-- ==== Sys2Proof/Machine/Ops.lean ====
section
/-! DEFINITION. The named operations over the state: the environment's answers, chip-select and segments, the two framing
primitives (41_framing.md), the response, the abort and the halt (60_exceptions.md), acceptance (40_host_interface.md) and
engine reset (70_reset_and_hazards.md). -/

namespace Sys2Proof.Machine

/-! Small updates. -/

/-- `phase <- p` (R15). -/
def setPhase (p : Phase) (s : State) : State := { s with phase := p }

/-- Append an event to the trace (R28). -/
def record (e : Event) (s : State) : State := { s with trace := s.trace ++ [e] }

/-- `CS(0)` (R16, R156). -/
def csAssert (s : State) : State := { s with csN := false }

/-- `CS(1)` (R16, R156). -/
def csDeassert (s : State) : State := { s with csN := true }

/-! The environment's answers (R155, log 7). -/

/-- The success the environment reports for the k-th segment from now on. -/
def Env.okAt (e : Env) (k : Nat) : Bool :=
  match e.answers[k]? with
  | some a => a.ok
  | none => Config.segOk (e.draws + k)

/-- The n bytes the device answers in the segment numbered `draw`, of which the script gives `given`: its first n bytes, each
missing one a free value (log 7). -/
def fillRx (draw : Nat) (given : List Byte) (n : Nat) : List Byte :=
  given.take n ++ (List.range (n - given.length)).map (Config.deviceByte draw)

/-- The n bytes that a read segment, the k-th segment from now on, receives. -/
def Env.rxAt (e : Env) (k n : Nat) : List Byte :=
  match e.answers[k]? with
  | some a => fillRx (e.draws + k) a.rx n
  | none => fillRx (e.draws + k) [] n

/-- The environment after k more segments have been answered. -/
def Env.skip (e : Env) (k : Nat) : Env :=
  { e with answers := e.answers.drop k, draws := e.draws + k }

/-! Segments and transactions (41_framing.md). -/

/-- A segment the engine asks the transceiver for: `W(bytes)` or `R(n)` (R21). -/
inductive SegReq where
  | w (bytes : List Byte)
  | r (n : Nat)
  deriving DecidableEq, Repr

/-- Whether an executed segment succeeded. -/
def Seg.ok : Seg → Bool
  | .w _ k => k
  | .r _ _ k => k

/-- The bytes an executed segment received; those of a write segment are discarded (R153). -/
def Seg.received : Seg → List Byte
  | .w _ _ => []
  | .r _ rx _ => rx

/-- The bytes that a segment is to drive, one for each byte time: its own, or RX_FILL for each byte received (R10, R107, R153,
R154). -/
def Seg.intended (rxFill : Byte) : Seg → List Byte
  | .w bytes _ => bytes
  | .r n _ _ => List.replicate n rxFill

/-- The bytes that a segment put on the wire: all it was to drive, or the first `sent` of them if it failed (R157). -/
def Seg.driven (rxFill : Byte) (sent : Nat) (g : Seg) : List Byte :=
  if g.ok then g.intended rxFill else (g.intended rxFill).take sent

/-- The bytes that the segments of a window put on the wire, the first of them being the segment numbered `draw`: how much of a failed
one went out is a free value (R157, I3, log 21). -/
def drivenBytes (rxFill : Byte) : Nat → List Seg → List Byte
  | _, [] => []
  | draw, g :: gs => g.driven rxFill (Config.sentBytes draw) ++ drivenBytes rxFill (draw + 1) gs

/-- `SegWrite(bytes)` (R153), answered by the environment. -/
def segWrite (bytes : List Byte) (e : Env) : Seg := .w bytes (e.okAt 0)

/-- `SegRead(n)` (R154), answered by the environment. -/
def segRead (n : Nat) (e : Env) : Seg := .r n (e.rxAt 0 n) (e.okAt 0)

/-- One segment. -/
def runSeg (q : SegReq) (e : Env) : Seg :=
  match q with
  | .w bytes => segWrite bytes e
  | .r n => segRead n e

/-- The executed segments of one window, in order; the first that fails ends them (R158, R161, D14). -/
def runSegs : List SegReq → Env → List Seg
  | [], _ => []
  | q :: qs, e => runSeg q e :: (if (runSeg q e).ok then runSegs qs (e.skip 1) else [])

/-- What a framing primitive gives back: `ok`, the received bytes, and the state after the window. -/
structure TxnResult where
  ok : Bool
  rx : List Byte
  st : State
  deriving DecidableEq, Repr

/-- One transaction (R150): CS low, the segments, CS high on every exit path (R152), one `Txn` event; the bytes
it drives stand on the data output. It succeeds when every segment it executed did (R163). -/
def transaction (qs : List SegReq) (s : State) : TxnResult :=
  let low := csAssert s
  let gs := runSegs qs low.env
  { ok := gs.all Seg.ok, rx := gs.flatMap Seg.received,
    st := csDeassert (record (.txn gs) { low with
      env := low.env.skip gs.length, dataOut := drivenBytes low.params.rxFill low.env.draws gs }) }

/-- A write segment, left out when it would drive no byte (R158, R160). -/
def writeUnlessEmpty (bytes : List Byte) : List SegReq := if bytes = [] then [] else [.w bytes]

/-- A read segment, left out when it would receive no byte (R160). -/
def readUnlessZero (n : Nat) : List SegReq := if n = 0 then [] else [.r n]

/-- `transmit(opcode, a, payload)` (R158): the 4-byte header, then the payload if it is not empty. -/
def transmit (op : Byte) (a : WireAddr) (payload : List Byte) (s : State) : TxnResult :=
  transaction (.w (op :: be3 a) :: writeUnlessEmpty payload) s

/-- `transmit_and_receive(tx, n, dummy_count)` (R160): `tx`, then the dummy bytes in one segment (R162), then the receive,
each left out when it is empty. -/
def transmitAndReceive (tx : List Byte) (n dummyCount : Nat) (s : State) : TxnResult :=
  transaction (writeUnlessEmpty tx ++ writeUnlessEmpty (List.replicate dummyCount s.params.dummyValue) ++ readUnlessZero n) s

/-! The end of an operation (R135, R308) and the halt (R207). -/

/-- `resp <- (OK, NONE, data); phase <- RESP`, the OKR of R25 (R135). -/
def respondOk (data : List Byte) (s : State) : State :=
  { s with resp := { s.resp with status := .ok, cause := .none, data := data }, phase := .resp }

/-- `raise Error(c)`: the abort of R308, the ERR(c) of R25. Nothing is saved and nothing is undone; chip-select is already
deasserted (R152). -/
def raise (c : Cause) (s : State) : State :=
  { s with resp := { s.resp with status := .err, cause := c, data := [] }, phase := .resp }

/-- The step of RESP (R135, R136, R308): raise `resp_valid`, append `Respond`, lower `resp_valid`, go to IDLE. The engine keeps
no copy of the read data after the response (R34, log 14). -/
def deliver (s : State) : State :=
  let s1 := { s with resp := { s.resp with valid := true } }
  let s2 := record (.respond s1.resp.status s1.resp.cause s1.resp.data) s1
  { s2 with resp := { s2.resp with valid := false, data := [] }, phase := .idle }

/-- `Halt()` (R207). -/
def halt (s : State) : State := { record .halt s with halted := true, phase := .halted }

/-! Shapes that the meanings share. -/

/-- Go on with `k` when the transaction succeeded, else `raise Error(BUS_FAILURE)` (R163). -/
def orBusFailure (r : TxnResult) (k : State → State) : State :=
  if r.ok then k r.st else raise .busFailure r.st

/-- In phase p, go on as that phase's row of R25 says. In another phase the command was called by nothing in R25: the call
returns and the phase stays (log 20). -/
def continueIn (p : Phase) (k : State → State) (s : State) : State := if s.phase = p then k s else s

/-- Enter the busy wait: `polls <- 0; cont <- c; phase <- POLL` (R25, R203). -/
def startPoll (c : Cont) (s : State) : State :=
  { s with regs := { s.regs with polls := 0, cont := c }, phase := .poll }

/-! Acceptance (R130, R131) and the host's duty (R139). -/

/-- The latches of R130. -/
def latch (op : Byte) (addr len : Word) (wdata : List Byte) (s : State) : State :=
  { s with regs := { s.regs with op := op, reqAddr := addr, reqLen := len, wbuf := wdata } }

/-- The operands of INIT and CHIP_ERASE are ignored (R140): only the code is latched. -/
def latchOp (op : Byte) (s : State) : State := { s with regs := { s.regs with op := op } }

/-- R139: `addr + len ≤ 2^32`, that is 2^ADDR_BITS (R9), for an address of ADDR_BITS and a length of LEN_BITS; a narrower block
refuses what it has no bits for (D7, I16). -/
def dutyOk (p : Params) (addr : Word) (len : Nat) : Bool :=
  decide (addr.toNat < p.addrSpace ∧ len < p.lenSpace ∧ addr.toNat + len ≤ p.addrSpace)

/-- R139 binds READ, WRITE and ERASE only. -/
def requestDutyOk (p : Params) (r : Request) : Bool :=
  if r.op = HostOp.read ∨ r.op = HostOp.write ∨ r.op = HostOp.erase then dutyOk p r.addr r.len.toNat else true

/-- R21: a WRITE record holds `len` data bytes (log 11). -/
def requestComplete (r : Request) : Bool :=
  if r.op = HostOp.write then r.wdata.length == r.len.toNat else true

/-- Accept a request (R130): take it off the port, latch its fields (`wbuf` empty unless WRITE), append `Accept`, go to
CHECK. -/
def accept (r : Request) (rest : List Request) (s : State) : State :=
  let s1 := { s with env := { s.env with reqs := rest } }
  setPhase .check
    (record (.accept r) (latch r.op r.addr r.len (if r.op = HostOp.write then r.wdata else []) s1))

/-- Engine reset (R340): every engine register at its reset value (R37, log 5), no frame on the bus (R342), the request in
progress discarded. What stands at the ports stays: a held request is still offered, and the device is not touched (R343). The
reset input is taken as a pulse (log 17). -/
def engineReset (s : State) : State :=
  { State.reset with params := s.params, env := { s.env with resetIn := false } }

end Sys2Proof.Machine
end

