-- ==== Sys2Proof/Machine/Operands.lean ====
section
/-! DEFINITION. The operands that the engine assembles for its frames (30_encoding.md R115 to R117): the wire address, the
chunk and its payload, and the erase unit. -/

namespace Sys2Proof.Machine

/-- R115: the address operand is `cur[23:0]`, the low WIRE_ADDR_BITS bits (R9); the bits above are dropped (R79, D8, log 19). -/
def wireAddr (p : Params) (cur : Word) : WireAddr := BitVec.ofNat 24 (cur.toNat % p.wireSpace)

/-- `(cur + x) mod 2^32`, that is modulo 2^ADDR_BITS (R9, R25, R243, R264). -/
def addrAdd (p : Params) (cur x : Word) : Word := BitVec.ofNat 32 ((cur.toNat + x.toNat) % p.addrSpace)

/-- R241: `min(PAGE_SIZE − (cur mod PAGE_SIZE), rem)`. -/
def chunkSize (p : Params) (cur rem : Word) : Nat := min (p.pageSize - cur.toNat % p.pageSize) rem.toNat

/-- R116, R242: the payload `wbuf[idx .. idx + chunk)`. -/
def payload (r : Regs) : List Byte := (r.wbuf.drop r.idx.toNat).take r.chunk.toNat

/-- The size of a unit (R260). -/
def EraseUnit.size (p : Params) : EraseUnit → Nat
  | .sector => p.sectorSize
  | .block32 => p.block32Size
  | .block64 => p.block64Size

/-- R262: does the row of this unit hold at `cur` with `rem` bytes left? -/
def unitFits (p : Params) (u : EraseUnit) (cur rem : Word) : Bool :=
  cur.toNat % u.size p == 0 && decide (u.size p ≤ rem.toNat)

/-- `select_unit(cur, rem)` (R262): the first row that holds, largest unit first. -/
def selectUnit (p : Params) (cur rem : Word) : Option EraseUnit :=
  if unitFits p .block64 cur rem then some .block64
  else if unitFits p .block32 cur rem then some .block32
  else if unitFits p .sector cur rem then some .sector
  else none

/-- The erase command of a unit (R263). -/
def eraseInstr : EraseUnit → WireAddr → Instr
  | .sector, a => .sectorErase a
  | .block32, a => .block32Erase a
  | .block64, a => .block64Erase a

end Sys2Proof.Machine
end

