-- ==== Sys2Proof/Machine/Identify.lean ====
section
/-! DEFINITION. The meanings of the identification and chip reset commands and of INIT (44_identify_reset.md). -/

namespace Sys2Proof.Machine

/-- What `identify()` does with its transaction (R220, R221): BUS_FAILURE before ID_MISMATCH (R306), an exact comparison of both
bytes, manufacturer first (R67); in ID_TXN it then enters the busy wait of the chip reset sequence (R25, R223). -/
def identifyOutcome (r : TxnResult) : State :=
  orBusFailure r fun s =>
    if r.rx = [s.params.expectedMfr, s.params.expectedDev] then continueIn .idTxn (startPoll .rsten) s
    else raise .idMismatch s

/-- Identification 0x90 (R171): FRAME_ID, then the check of R220. -/
def execIdentification (s : State) : Host.Outcome State Fault Refusal :=
  .next (identifyOutcome
    (transmitAndReceive
      (Opcode.identification :: List.replicate s.params.idPlaceholders s.params.idPlaceholderValue) s.params.idRx 0 s))

/-- EnableReset 0x66 (R182): in RSTEN, on to RST (R25). -/
def execEnableReset (s : State) : Host.Outcome State Fault Refusal :=
  .next (orBusFailure (transmitAndReceive [Opcode.enableReset] 0 0 s) (continueIn .rsten (setPhase .rst)))

/-- Reset 0x99 (R183): in RST, the operation ends with OK; no acknowledgement is awaited (R25, R224). -/
def execReset (s : State) : Host.Outcome State Fault Refusal :=
  .next (orBusFailure (transmitAndReceive [Opcode.reset] 0 0 s) (continueIn .rst (respondOk [])))

/-- INIT, host op 0x01 (R225), its CHECK row of R25: on to ID_TXN. `addr` and `len` are ignored (R140). -/
def execHostInit (s : State) : Host.Outcome State Fault Refusal :=
  .next (setPhase .idTxn (latchOp HostOp.init s))

end Sys2Proof.Machine
end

§ **Assignment**:
Please, from the material above, copy only the lines from the line with "progress discarded. What" up to and including the line with "def engineReset (s", exactly as written.

§ **Written response**:
progress discarded. What stands at the ports stays: a held request is still offered, and the device is not touched (R343). The
reset input is taken as a pulse (log 17). -/
def engineReset (s : State) : State :=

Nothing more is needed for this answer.